Records for this exercise Start Marker

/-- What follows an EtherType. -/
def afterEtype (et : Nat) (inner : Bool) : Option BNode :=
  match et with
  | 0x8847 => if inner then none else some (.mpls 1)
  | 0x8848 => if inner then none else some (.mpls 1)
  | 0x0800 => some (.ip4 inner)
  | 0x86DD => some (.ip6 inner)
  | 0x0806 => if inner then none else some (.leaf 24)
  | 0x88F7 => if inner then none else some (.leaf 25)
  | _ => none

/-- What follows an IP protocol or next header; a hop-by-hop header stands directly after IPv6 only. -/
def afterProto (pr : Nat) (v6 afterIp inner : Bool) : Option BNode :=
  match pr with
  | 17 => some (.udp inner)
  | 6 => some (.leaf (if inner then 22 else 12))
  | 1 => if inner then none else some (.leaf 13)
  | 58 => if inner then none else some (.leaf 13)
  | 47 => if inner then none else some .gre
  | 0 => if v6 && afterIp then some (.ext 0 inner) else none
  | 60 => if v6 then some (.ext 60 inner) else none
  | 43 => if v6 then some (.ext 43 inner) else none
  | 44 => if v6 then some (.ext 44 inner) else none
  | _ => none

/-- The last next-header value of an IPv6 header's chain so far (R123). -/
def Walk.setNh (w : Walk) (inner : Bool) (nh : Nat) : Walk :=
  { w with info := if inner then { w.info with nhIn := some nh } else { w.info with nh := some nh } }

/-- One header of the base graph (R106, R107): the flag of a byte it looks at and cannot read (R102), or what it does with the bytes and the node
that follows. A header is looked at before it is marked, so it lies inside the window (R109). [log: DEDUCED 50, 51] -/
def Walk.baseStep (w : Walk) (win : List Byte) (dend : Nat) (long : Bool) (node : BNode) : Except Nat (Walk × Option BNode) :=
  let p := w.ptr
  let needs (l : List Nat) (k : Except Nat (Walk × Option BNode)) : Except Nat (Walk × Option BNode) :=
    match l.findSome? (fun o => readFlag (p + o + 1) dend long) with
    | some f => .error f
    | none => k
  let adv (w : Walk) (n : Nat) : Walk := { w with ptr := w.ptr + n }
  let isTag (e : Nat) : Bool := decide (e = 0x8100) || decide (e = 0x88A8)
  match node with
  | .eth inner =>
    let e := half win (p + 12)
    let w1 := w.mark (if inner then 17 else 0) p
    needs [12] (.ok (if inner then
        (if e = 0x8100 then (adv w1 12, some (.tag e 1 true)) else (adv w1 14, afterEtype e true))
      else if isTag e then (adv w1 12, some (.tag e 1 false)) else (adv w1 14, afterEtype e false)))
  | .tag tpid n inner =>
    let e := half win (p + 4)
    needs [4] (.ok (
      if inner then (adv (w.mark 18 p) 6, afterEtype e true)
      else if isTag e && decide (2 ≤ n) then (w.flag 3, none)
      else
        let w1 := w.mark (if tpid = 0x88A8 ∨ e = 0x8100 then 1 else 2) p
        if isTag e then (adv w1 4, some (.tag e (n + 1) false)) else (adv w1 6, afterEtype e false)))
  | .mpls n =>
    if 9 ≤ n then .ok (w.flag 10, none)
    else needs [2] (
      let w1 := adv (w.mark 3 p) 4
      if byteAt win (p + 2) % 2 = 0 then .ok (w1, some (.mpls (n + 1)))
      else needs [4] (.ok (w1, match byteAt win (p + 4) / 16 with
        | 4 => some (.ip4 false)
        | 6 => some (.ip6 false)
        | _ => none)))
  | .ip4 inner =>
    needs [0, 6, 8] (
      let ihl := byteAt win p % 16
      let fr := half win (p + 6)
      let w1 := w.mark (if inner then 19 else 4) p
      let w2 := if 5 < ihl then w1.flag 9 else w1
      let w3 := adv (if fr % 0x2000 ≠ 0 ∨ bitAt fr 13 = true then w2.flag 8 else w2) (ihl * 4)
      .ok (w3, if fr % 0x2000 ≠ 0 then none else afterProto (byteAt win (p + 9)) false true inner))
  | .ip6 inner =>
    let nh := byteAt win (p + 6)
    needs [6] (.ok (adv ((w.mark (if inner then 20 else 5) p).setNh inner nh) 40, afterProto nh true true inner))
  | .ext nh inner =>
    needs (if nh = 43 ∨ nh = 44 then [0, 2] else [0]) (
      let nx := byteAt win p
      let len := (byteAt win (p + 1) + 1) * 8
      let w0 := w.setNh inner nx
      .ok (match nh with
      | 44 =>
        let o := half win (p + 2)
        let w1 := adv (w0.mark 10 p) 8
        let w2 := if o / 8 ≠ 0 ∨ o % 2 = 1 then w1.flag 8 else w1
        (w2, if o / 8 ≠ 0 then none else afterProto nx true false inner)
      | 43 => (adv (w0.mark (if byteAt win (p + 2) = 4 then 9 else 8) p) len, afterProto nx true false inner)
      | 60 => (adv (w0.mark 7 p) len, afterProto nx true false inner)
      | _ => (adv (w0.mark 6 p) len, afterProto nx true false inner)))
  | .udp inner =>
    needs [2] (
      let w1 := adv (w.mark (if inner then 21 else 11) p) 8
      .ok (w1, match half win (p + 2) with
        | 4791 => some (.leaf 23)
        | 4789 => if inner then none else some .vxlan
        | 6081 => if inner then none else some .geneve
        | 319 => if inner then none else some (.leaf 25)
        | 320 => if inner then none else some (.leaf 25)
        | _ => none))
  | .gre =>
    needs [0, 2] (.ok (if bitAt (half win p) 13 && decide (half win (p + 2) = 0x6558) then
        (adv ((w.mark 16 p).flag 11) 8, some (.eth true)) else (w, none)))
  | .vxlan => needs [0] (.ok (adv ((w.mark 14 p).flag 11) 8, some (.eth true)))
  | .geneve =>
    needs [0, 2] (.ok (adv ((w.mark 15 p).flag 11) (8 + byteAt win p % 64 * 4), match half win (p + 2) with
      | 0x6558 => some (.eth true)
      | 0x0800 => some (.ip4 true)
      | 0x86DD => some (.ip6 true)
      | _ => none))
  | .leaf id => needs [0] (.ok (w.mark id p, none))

Records for this exercise End Marker
Records for this exercise Start Marker

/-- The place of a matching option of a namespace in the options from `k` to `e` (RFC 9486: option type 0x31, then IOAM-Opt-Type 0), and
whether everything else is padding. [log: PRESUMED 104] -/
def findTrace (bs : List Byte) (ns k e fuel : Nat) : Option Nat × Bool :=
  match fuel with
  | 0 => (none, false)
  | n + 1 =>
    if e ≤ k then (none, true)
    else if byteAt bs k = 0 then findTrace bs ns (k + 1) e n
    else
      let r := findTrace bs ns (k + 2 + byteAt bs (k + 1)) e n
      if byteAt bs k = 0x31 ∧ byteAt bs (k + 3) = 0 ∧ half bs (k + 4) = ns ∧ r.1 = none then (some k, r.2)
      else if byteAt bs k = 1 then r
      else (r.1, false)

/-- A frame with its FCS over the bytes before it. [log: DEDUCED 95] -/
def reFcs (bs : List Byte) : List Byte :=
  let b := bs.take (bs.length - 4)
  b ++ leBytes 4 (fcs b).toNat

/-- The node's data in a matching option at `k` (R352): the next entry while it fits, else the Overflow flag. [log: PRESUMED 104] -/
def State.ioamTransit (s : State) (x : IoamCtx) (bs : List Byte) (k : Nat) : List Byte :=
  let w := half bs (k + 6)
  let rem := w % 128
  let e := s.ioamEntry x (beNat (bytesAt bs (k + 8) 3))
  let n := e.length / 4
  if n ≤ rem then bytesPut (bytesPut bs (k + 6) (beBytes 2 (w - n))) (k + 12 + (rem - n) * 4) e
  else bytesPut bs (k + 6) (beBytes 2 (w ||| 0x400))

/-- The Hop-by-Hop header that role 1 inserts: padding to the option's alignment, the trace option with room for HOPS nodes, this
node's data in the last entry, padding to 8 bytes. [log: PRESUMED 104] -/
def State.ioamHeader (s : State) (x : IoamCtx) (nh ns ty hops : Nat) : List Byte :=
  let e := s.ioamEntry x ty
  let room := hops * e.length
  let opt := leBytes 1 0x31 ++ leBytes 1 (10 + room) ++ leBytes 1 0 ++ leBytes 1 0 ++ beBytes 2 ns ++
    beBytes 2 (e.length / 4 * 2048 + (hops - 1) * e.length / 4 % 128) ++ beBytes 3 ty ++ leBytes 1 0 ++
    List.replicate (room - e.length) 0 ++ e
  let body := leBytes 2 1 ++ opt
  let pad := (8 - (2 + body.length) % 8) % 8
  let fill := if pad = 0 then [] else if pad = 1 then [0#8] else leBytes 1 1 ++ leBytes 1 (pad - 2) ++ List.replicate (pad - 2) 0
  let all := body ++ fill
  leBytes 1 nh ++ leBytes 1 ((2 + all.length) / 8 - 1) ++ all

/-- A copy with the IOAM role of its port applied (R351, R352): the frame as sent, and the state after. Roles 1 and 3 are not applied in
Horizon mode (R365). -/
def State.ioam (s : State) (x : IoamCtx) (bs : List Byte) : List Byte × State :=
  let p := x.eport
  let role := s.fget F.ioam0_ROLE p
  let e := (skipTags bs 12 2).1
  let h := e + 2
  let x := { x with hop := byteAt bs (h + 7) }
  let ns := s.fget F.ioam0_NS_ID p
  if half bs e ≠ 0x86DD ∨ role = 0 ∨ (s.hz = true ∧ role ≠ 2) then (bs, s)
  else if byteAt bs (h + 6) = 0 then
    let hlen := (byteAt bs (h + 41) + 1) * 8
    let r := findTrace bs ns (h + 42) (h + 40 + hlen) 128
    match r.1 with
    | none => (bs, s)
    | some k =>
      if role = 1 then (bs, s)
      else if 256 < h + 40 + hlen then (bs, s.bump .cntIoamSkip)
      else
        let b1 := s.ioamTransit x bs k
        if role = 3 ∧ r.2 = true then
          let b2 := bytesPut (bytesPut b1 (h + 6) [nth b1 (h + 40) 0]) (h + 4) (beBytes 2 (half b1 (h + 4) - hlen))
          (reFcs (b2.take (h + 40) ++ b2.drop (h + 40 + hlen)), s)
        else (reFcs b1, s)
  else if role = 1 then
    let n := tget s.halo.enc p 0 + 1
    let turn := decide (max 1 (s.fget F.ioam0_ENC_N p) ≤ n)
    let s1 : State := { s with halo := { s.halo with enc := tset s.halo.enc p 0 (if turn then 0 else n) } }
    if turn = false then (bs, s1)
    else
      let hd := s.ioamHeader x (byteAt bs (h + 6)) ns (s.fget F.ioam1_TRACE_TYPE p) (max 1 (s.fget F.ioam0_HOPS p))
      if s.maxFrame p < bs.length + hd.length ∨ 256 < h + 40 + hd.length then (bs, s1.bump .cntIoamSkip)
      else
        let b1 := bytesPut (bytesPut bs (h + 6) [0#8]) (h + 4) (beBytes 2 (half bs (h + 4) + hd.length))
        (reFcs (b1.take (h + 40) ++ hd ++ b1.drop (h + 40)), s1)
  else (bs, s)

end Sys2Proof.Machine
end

Records for this exercise End Marker
Records for this exercise Start Marker

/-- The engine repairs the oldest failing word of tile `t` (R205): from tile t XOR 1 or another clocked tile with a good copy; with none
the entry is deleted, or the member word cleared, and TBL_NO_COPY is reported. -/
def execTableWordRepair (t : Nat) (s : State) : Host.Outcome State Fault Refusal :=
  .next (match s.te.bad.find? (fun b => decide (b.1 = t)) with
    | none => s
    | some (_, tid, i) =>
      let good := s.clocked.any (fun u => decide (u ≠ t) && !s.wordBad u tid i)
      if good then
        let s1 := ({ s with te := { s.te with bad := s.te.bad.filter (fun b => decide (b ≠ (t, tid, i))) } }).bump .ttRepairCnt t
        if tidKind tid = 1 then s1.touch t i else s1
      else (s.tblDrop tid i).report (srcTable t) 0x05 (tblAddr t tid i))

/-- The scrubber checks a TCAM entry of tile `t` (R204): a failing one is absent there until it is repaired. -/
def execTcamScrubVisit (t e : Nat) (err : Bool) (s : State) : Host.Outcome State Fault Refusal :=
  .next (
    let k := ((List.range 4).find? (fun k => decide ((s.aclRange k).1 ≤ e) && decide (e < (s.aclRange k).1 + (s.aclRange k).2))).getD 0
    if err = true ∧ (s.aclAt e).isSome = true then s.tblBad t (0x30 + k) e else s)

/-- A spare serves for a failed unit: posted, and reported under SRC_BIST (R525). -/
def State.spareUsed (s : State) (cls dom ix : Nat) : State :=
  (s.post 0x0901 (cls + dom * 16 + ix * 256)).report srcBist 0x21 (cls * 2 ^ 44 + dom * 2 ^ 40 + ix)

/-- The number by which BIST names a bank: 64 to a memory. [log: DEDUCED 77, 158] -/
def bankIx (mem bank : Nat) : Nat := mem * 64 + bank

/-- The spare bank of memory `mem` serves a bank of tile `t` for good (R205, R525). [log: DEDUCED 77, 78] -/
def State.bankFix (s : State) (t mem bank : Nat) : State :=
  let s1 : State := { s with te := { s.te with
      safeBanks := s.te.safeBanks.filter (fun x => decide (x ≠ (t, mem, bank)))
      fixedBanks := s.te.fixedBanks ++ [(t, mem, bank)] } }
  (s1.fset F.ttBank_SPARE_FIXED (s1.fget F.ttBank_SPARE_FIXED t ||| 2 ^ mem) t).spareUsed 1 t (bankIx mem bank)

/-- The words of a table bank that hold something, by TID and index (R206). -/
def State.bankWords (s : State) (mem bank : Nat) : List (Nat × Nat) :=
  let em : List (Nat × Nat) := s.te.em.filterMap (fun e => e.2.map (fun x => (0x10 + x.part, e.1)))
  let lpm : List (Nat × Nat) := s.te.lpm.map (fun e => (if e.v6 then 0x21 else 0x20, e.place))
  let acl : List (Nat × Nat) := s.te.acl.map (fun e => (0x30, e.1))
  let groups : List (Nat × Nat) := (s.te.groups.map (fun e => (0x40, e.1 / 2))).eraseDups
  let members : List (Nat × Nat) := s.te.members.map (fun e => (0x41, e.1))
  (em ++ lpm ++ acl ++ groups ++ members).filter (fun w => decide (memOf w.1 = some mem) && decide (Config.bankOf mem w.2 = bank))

Records for this exercise End Marker

Assigned task: Search the listing above for the lines with "List.replicate (room - e.length) 0 ++ e" and "else if byteAt bs (h + 6) = 0 then", then output those lines and all lines between them exactly.

Exercise result:
    List.replicate (room - e.length) 0 ++ e
  let body := leBytes 2 1 ++ opt
  let pad := (8 - (2 + body.length) % 8) % 8
  let fill := if pad = 0 then [] else if pad = 1 then [0#8] else leBytes 1 1 ++ leBytes 1 (pad - 2) ++ List.replicate (pad - 2) 0
  let all := body ++ fill
  leBytes 1 nh ++ leBytes 1 ((2 + all.length) / 8 - 1) ++ all

/-- A copy with the IOAM role of its port applied (R351, R352): the frame as sent, and the state after. Roles 1 and 3 are not applied in
Horizon mode (R365). -/
def State.ioam (s : State) (x : IoamCtx) (bs : List Byte) : List Byte × State :=
  let p := x.eport
  let role := s.fget F.ioam0_ROLE p
  let e := (skipTags bs 12 2).1
  let h := e + 2
  let x := { x with hop := byteAt bs (h + 7) }
  let ns := s.fget F.ioam0_NS_ID p
  if half bs e ≠ 0x86DD ∨ role = 0 ∨ (s.hz = true ∧ role ≠ 2) then (bs, s)
  else if byteAt bs (h + 6) = 0 then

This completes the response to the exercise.